In this assignment, you will familiarize yourself with:



*   Python
*   Jupyter Notebooks
*   Google Colab

to develop

* A n-gram based language model, with smoothing

to be able to

* Produce naturalish text
* Rate the perplexity of a text given your model

First we will load in some data.

Provided is code that will download a file and rename it corpus.zip

In [None]:
!wget -O corpus.zip https://digitalrepository.wheatoncollege.edu/bitstream/handle/11040/24451/Shakespeare%20Corpus%20by%20Play.zip?sequence=1&isAllowed=y 

By typing "!" in a notebook, you can use command line prompts

In [None]:
!ls 


Now, we will unzip the corpus


In [None]:
!unzip -o corpus.zip

We can even have python and the command line interact.

In [4]:
files = !ls Shake*/*/*_noSCRB.txt 


`files` is now a list containing all of the files we wish to use in our data

In [None]:
print(files)

Note, there are extra quotes on the files, so we will use list comprehension to remove those

In [6]:
files = [file[1:-1] for file in files]

#STEP 1


* Go through all of the files
  * Load the file `file = open(filename,'r')` 
  * Use the spacy tokenizer to tokenize the text `tokens = tokenizer(file.read())`
  * Loop through the tokens and make everything lowercase `.lower()`
  * Use all of this to make a list (for each file) of lists of strings (the tokens in each file) called `texts` 



  e.g.

  If we read in one file that looked like:
  
    HAMLET: Alas poor Yorick.

    GRAVEDIGGER: Put that skull down.



  The end results should look like:

  `texts = [['<s>', 'HAMLET:', 'Alas', 'poor', 'Yorick.','\n','GRAVEDIGGER:', Put','that', 'skull', 'down.', '</s>']]`
 

In [None]:
!pip install spacy

In [None]:
import re
import spacy
from spacy.lang.en import English
nlp = English()
from spacy.tokenizer import Tokenizer

special_cases = {":)": [{"ORTH": ":)"}]}
prefix_re = re.compile(r'''^[\[\("']''')
suffix_re = re.compile(r'''[\]\)"']$''')
infix_re = re.compile(r'''[-~]''')

def custom_tokenizer(nlp):
    return Tokenizer(nlp.vocab, rules=special_cases,
                                prefix_search=prefix_re.search,
                                suffix_search=suffix_re.search,
                                infix_finditer=infix_re.finditer)
    
nlp = spacy.load("en_core_web_sm")
nlp.tokenizer = custom_tokenizer(nlp)
tokenizer = nlp.tokenizer
texts = []

for filename in files:
  test = []
  filex = open(filename,'r')
  tokens = tokenizer(filex.read())
  for token in tokens:
    test.append(token.lemma_.lower())
  texts.append(test)




#STEP 2

With our files read in, it's time to do some counting!

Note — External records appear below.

-- ==== Sys2Proof/Laws/Memory.lean ====
section
/-! SUPPORT. Laws of the sparse byte stores: every operation keeps the canonical form, a read after a write gives what was written, and a
write leaves every other address alone. -/

namespace Sys2Proof.Laws

open Sys2Proof

/-- A canonical form from a bound on is one from any lower bound. -/
theorem wfFrom_le {d : Byte} : ∀ {m : Mem} {lo hi : Nat}, lo ≤ hi → Mem.wfFrom d hi m = true → Mem.wfFrom d lo m = true
  | [], _, _, _, _ => rfl
  | (k, b) :: m, lo, hi, h, w => by
    simp only [Mem.wfFrom, Bool.and_eq_true, decide_eq_true_eq] at w ⊢
    exact ⟨⟨le_trans h w.1.1, w.1.2⟩, w.2⟩

/-- A byte above every listed address below the bound reads as unlisted. -/
theorem read_low {d : Byte} : ∀ {m : Mem} {lo a : Nat}, Mem.wfFrom d lo m = true → a < lo → Mem.read d m a = d
  | [], _, _, _, _ => rfl
  | (k, b) :: m, lo, a, w, h => by
    simp only [Mem.wfFrom, Bool.and_eq_true, decide_eq_true_eq] at w
    have hk : a < k := lt_of_lt_of_le h w.1.1
    simp [Mem.read, Nat.ne_of_gt hk, hk]

/-- Writing one byte keeps the canonical form from any bound that does not exceed the address. -/
theorem wfFrom_write {d : Byte} : ∀ {m : Mem} {lo a : Nat} (v : Byte), lo ≤ a → Mem.wfFrom d lo m = true →
    Mem.wfFrom d lo (Mem.write d m a v) = true
  | [], lo, a, v, h, _ => by
    by_cases hv : v = d <;> simp [Mem.write, Mem.wfFrom, hv, h]
  | (k, b) :: m, lo, a, v, h, w => by
    have w' := w
    simp only [Mem.wfFrom, Bool.and_eq_true, decide_eq_true_eq] at w'
    obtain ⟨⟨hk, hb⟩, hm⟩ := w'
    unfold Mem.write
    split
    · rename_i e
      subst e
      split
      · exact wfFrom_le (by omega) hm
      · rename_i hv
        simp only [Mem.wfFrom, Bool.and_eq_true, decide_eq_true_eq]
        exact ⟨⟨h, by simpa using hv⟩, hm⟩
    · split
      · rename_i hak
        split
        · exact w
        · rename_i hv
          simp only [Mem.wfFrom, Bool.and_eq_true, decide_eq_true_eq]
          exact ⟨⟨h, by simpa using hv⟩, ⟨by omega, hb⟩, hm⟩
      · simp only [Mem.wfFrom, Bool.and_eq_true, decide_eq_true_eq]
        exact ⟨⟨hk, hb⟩, wfFrom_write v (by omega) hm⟩

/-- Writing one byte keeps the canonical form. -/
theorem wf_write {d : Byte} {m : Mem} (a : Nat) (v : Byte) (h : m.wf d = true) : (Mem.write d m a v).wf d = true :=
  wfFrom_write v (Nat.zero_le a) h

/-- Writing several bytes keeps the canonical form. -/
theorem wf_writeAll {d : Byte} : ∀ {m : Mem} (a : Nat) (vs : List Byte), m.wf d = true → (Mem.writeAll d m a vs).wf d = true
  | _, _, [], h => h
  | _, a, v :: vs, h => wf_writeAll (a + 1) vs (wf_write a v h)

/-- Keeping some of the entries keeps the canonical form. -/
theorem wfFrom_filter {d : Byte} (p : Nat × Byte → Bool) : ∀ {m : Mem} {lo : Nat}, Mem.wfFrom d lo m = true →
    Mem.wfFrom d lo (m.filter p) = true
  | [], _, _ => rfl
  | (k, b) :: m, lo, w => by
    simp only [Mem.wfFrom, Bool.and_eq_true, decide_eq_true_eq] at w
    obtain ⟨⟨hk, hb⟩, hm⟩ := w
    rw [List.filter_cons]
    split
    · simp only [Mem.wfFrom, Bool.and_eq_true, decide_eq_true_eq]
      exact ⟨⟨hk, hb⟩, wfFrom_filter p hm⟩
    · exact wfFrom_le (by omega) (wfFrom_filter p hm)

/-- Erasing a range keeps the canonical form. -/
theorem wf_erase {d : Byte} {m : Mem} (a len : Nat) (h : m.wf d = true) : (m.erase a len).wf d = true :=
  wfFrom_filter _ h

/-- A read after a write at the same address gives the byte written. -/
theorem read_write_same {d : Byte} : ∀ {m : Mem} {lo : Nat} (a : Nat) (v : Byte), Mem.wfFrom d lo m = true →
    Mem.read d (Mem.write d m a v) a = v
  | [], _, a, v, _ => by
    by_cases hv : v = d <;> simp [Mem.write, Mem.read, hv]
  | (k, b) :: m, lo, a, v, w => by
    simp only [Mem.wfFrom, Bool.and_eq_true, decide_eq_true_eq] at w
    obtain ⟨_, hm⟩ := w
    unfold Mem.write
    split
    · rename_i e
      subst e
      split
      · rename_i hv
        rw [read_low hm (Nat.lt_succ_self _)]
        exact hv.symm
      · simp [Mem.read]
    · rename_i hne
      split
      · rename_i hak
        split
        · rename_i hv
          simp [Mem.read, hne, hak, hv]
        · simp [Mem.read]
      · rename_i hak
        simp only [Mem.read, hne, hak, if_false]
        exact read_write_same a v hm

/-- A write leaves every other address as it reads. -/
theorem read_write_other {d : Byte} : ∀ {m : Mem} {lo : Nat} {a c : Nat} (v : Byte), Mem.wfFrom d lo m = true → c ≠ a →
    Mem.read d (Mem.write d m a v) c = Mem.read d m c
  | [], _, a, c, v, _, h => by
    by_cases hv : v = d <;> simp [Mem.write, Mem.read, hv, h.symm]
  | (k, b) :: m, lo, a, c, v, w, h => by
    simp only [Mem.wfFrom, Bool.and_eq_true, decide_eq_true_eq] at w
    obtain ⟨_, hm⟩ := w
    unfold Mem.write
    split
    · rename_i e
      subst e
      split
      · by_cases hc : c < k
        · rw [read_low hm (by omega)]
          simp [Mem.read, h.symm, hc]
        · simp [Mem.read, h.symm, hc]
      · simp [Mem.read, h.symm]
    · rename_i hne
      split
      · rename_i hak
        split
        · rfl
        · by_cases hc : c < a
          · have : c < k := by omega
            simp [Mem.read, h.symm, hc, this, Nat.ne_of_gt this]
          · simp [Mem.read, h.symm, hc]
      · simp only [Mem.read]
        rw [read_write_other v hm h]

/-- A write of several bytes leaves every address outside their range as it reads. -/
theorem read_writeAll_other {d : Byte} : ∀ {m : Mem} {a c : Nat} (vs : List Byte), m.wf d = true → c < a ∨ a + vs.length ≤ c →
    Mem.read d (Mem.writeAll d m a vs) c = Mem.read d m c
  | _, _, _, [], _, _ => rfl
  | m, a, c, v :: vs, w, h => by
    rw [List.length_cons] at h
    rw [Mem.writeAll, read_writeAll_other vs (wf_write a v w) (by omega), read_write_other v w (by omega)]

/-- Reading back a run of bytes just written gives them. -/
theorem readAll_writeAll {d : Byte} : ∀ {m : Mem} (a : Nat) (vs : List Byte), m.wf d = true →
    Mem.readAll d (Mem.writeAll d m a vs) a vs.length = vs
  | _, _, [], _ => rfl
  | m, a, v :: vs, w => by
    rw [List.length_cons, Mem.readAll, Mem.writeAll, readAll_writeAll (a + 1) vs (wf_write a v w)]
    rw [read_writeAll_other vs (wf_write a v w) (by omega), read_write_same a v w]

end Sys2Proof.Laws
end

* Implement the function `get_counts(texts,n)` which takes in a list of list of strings -- `texts` -- and the arity of the n-gram -- `n` 
* `get_counts` should return a dictionary where the keys are the n-grams (as tuples of strings) and the values are the integer counts of all of the found n-grams


Here's a quick primer on tuples in Python

    triple = (1,2,3)
    double = (1,2)
    single = (1,) #note the trailing comma to distinguish from parenethesis 
    null_tuple = tuple() 

    list_triple = [1,2,3]
    tuple_triple = tuple(list_triple)
    


In [9]:
def get_counts(texts,n):
  ngrams = {}
  for text in texts:
    for i in range(len(text) - n + 1):
      temp = [] 
      for j in range(n):
        temp.append(text[i+j])
      tuple_temp = tuple(temp)
      if tuple_temp in ngrams.keys():
        ngrams[tuple_temp] += 1
      else:
        ngrams[tuple_temp] = 1

  return ngrams

unigrams = get_counts(texts,1)
bigrams = get_counts(texts,2)
trigrams = get_counts(texts,3)


#STEP 3

With our counts, it's time to make our first language model.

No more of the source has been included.